|Rich Bonneau is an Associate Professor of Biology and Computer Science at NYU. Professor Bonneau’s laboratory is focused on two areas in computational and systems biology: 1) Predicting and designing protein and peptidomimetic structure and 2) Learning dynamic network models automatically from functional genomics data using scalable methods.
In both research areas Professor Bonneau has played key roles in achieving critical field-wide milestones. In the area of structure prediction he was one of the early authors on the Rosetta code, which was one of the first codes to demonstrate accurate and comprehensive ability to predict protein structure in the absence of detectable sequence homology to proteins with known structures. His lab continues to be a core contributor to the Rosetta research community, participating in the recent refactoring of the code and adding several new functionalities.
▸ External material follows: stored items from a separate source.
open Sys2Proof.Machine Sys2Proof.Safety Sys2Proof.Laws

/-! ### Boot images (R421) -/

/-- An image verifies: it carries its digest, the digest of a key that may sign it, and a signature by that key. -/
theorem imageOk_iff (s : State) (n : Nat) (x : BootImage) : s.imageOk n x = true ↔ digestOf x.bytes = x.digest ∧
    (digestOf (imageKeyBytes x) = s.rootKey ∨ (n = 3 ∧ s.operKey ≠ 0 ∧ digestOf (imageKeyBytes x) = s.operKey)) ∧
    ecdsaVerify (some (x.keyX.toNat, x.keyY.toNat)) x.bytes x.sigR.toNat x.sigS.toNat = true := by
  unfold State.imageOk
  simp only [Bool.and_eq_true, Bool.or_eq_true, beq_iff_eq, bne_iff_ne, and_assoc]

/-- The four images verify. -/
theorem imagesOk_iff (s : State) (images : List BootImage) : s.imagesOk images = true ↔ images.length = 4 ∧
    ∀ n x, images[n]? = some x → digestOf x.bytes = x.digest ∧
      (digestOf (imageKeyBytes x) = s.rootKey ∨ (n = 3 ∧ s.operKey ≠ 0 ∧ digestOf (imageKeyBytes x) = s.operKey)) ∧
      ecdsaVerify (some (x.keyX.toNat, x.keyY.toNat)) x.bytes x.sigR.toNat x.sigS.toNat = true := by
  unfold State.imagesOk
  rw [Bool.and_eq_true, beq_iff_eq, List.all_eq_true]
  refine and_congr_right fun hlen => ⟨fun h n x hx => (imageOk_iff s n x).mp ?_, fun h n hn => ?_⟩
  · have hn : n < images.length := (List.getElem?_eq_some_iff.mp hx).1
    have hok := h n (List.mem_range.mpr (by omega))
    rw [hx] at hok
    exact hok
  · have hlt : n < images.length := by rw [hlen]; exact List.mem_range.mp hn
    rw [List.getElem?_eq_getElem hlt]
    exact (imageOk_iff s n _).mpr (h n _ (List.getElem?_eq_getElem hlt))

/-! ### Attestation (R422) -/

/-- The bytes of a report ahead of its signature. -/
def reportHead (r : Report) : List Byte :=
  leBytes 8 1 ++ leBytes 8 (r.devid.toNat + 2 ^ 16 * r.life.toNat) ++ leBytes 64 r.nonce.toNat
    ++ r.meas.flatMap (fun d => leBytes 64 d.toNat) ++ leBytes 8 r.resets.toNat

theorem length_measured (l : List (BitVec 512)) : (l.flatMap fun d => leBytes 64 d.toNat).length = 64 * l.length := by
  induction l with
  | nil => rfl
  | cons d l ih => rw [List.flatMap_cons, List.length_append, length_leBytes, ih, List.length_cons]; omega

/-- A signature covers the bytes ahead of it, when the report carries five measurements. -/
theorem signed_eq {r : Report} (h : r.meas.length = 5) : r.signed = reportHead r := by
  have himage : reportHead r <+: r.image :=
    (((List.prefix_append ..).trans (List.prefix_append ..)).trans (List.prefix_append ..)).trans (List.prefix_append ..)
  have hlen : (reportHead r).length = 0x198 := by
    simp only [reportHead, List.length_append, length_leBytes, length_measured, h]
  unfold Report.signed
  rw [← hlen]
  exact (List.prefix_iff_eq_take.mp himage).symm

theorem reportHead_signWith (r : Report) (key k : Nat) : reportHead (r.signWith key k) = reportHead r := rfl

/-- The signature of a signed report is that of its own bytes. -/
theorem signWith_signed {r : Report} (h : r.meas.length = 5) (key k : Nat) : (r.signWith key k).signed = r.signed :=
  (signed_eq (r := r.signWith key k) h).trans ((reportHead_signWith r key k).trans (signed_eq h).symm)

theorem one_lt_order : 1 < P521.order := by
  have hpow (k n : Nat) (h : 4 * k ≤ n) : 16 ^ k ≤ 2 ^ n := by
    rw [show 16 = 2 ^ 4 from rfl, ← Nat.pow_mul]
    exact Nat.pow_le_pow_right Nat.two_pos h
  have horder := hpow 65 521 (by decide)
  unfold P521.order
  generalize 2 ^ 521 = x at horder ⊢
  omega

theorem scalarOf_range (v : Nat) : 0 < scalarOf v ∧ scalarOf v < P521.order := by
  have horder := one_lt_order
  have hmod : v % (P521.order - 1) < P521.order - 1 := Nat.mod_lt v (by omega)
  unfold scalarOf
  omega

/-- The report of a request, before it is signed. -/
def unsignedReport (s : State) (nonce : BitVec 512) : Report :=
  { devid := s.device, life := s.life, nonce := nonce, meas := ((List.range 4).map fun i => s.meas.getD i 0) ++ [s.operKey]
    resets := s.resets, sigR := 0, sigS := 0 }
Professor Bonneau’s lab has also made key contributions to the area of genomics data analysis in a systems-biology context. His lab focuses on developing new methods for network inference that simultaneously learn dynamics and topology from data (the Inferelator), and methods that learn condition-dependent co-regulated gene groups from integrations of different genomics data- types (e.g. transcriptomic, proteomic, etc.) using approaches we have developed (cMonkey and multi-species-cMonkey integrative biclustering). In the DREAM3 and DREAM4 blind assessment of network inference methods they were top performers in the network inference category, and are currently contributing to a joint paper resulting from DREAM5 (the most current assessment of network inference methods).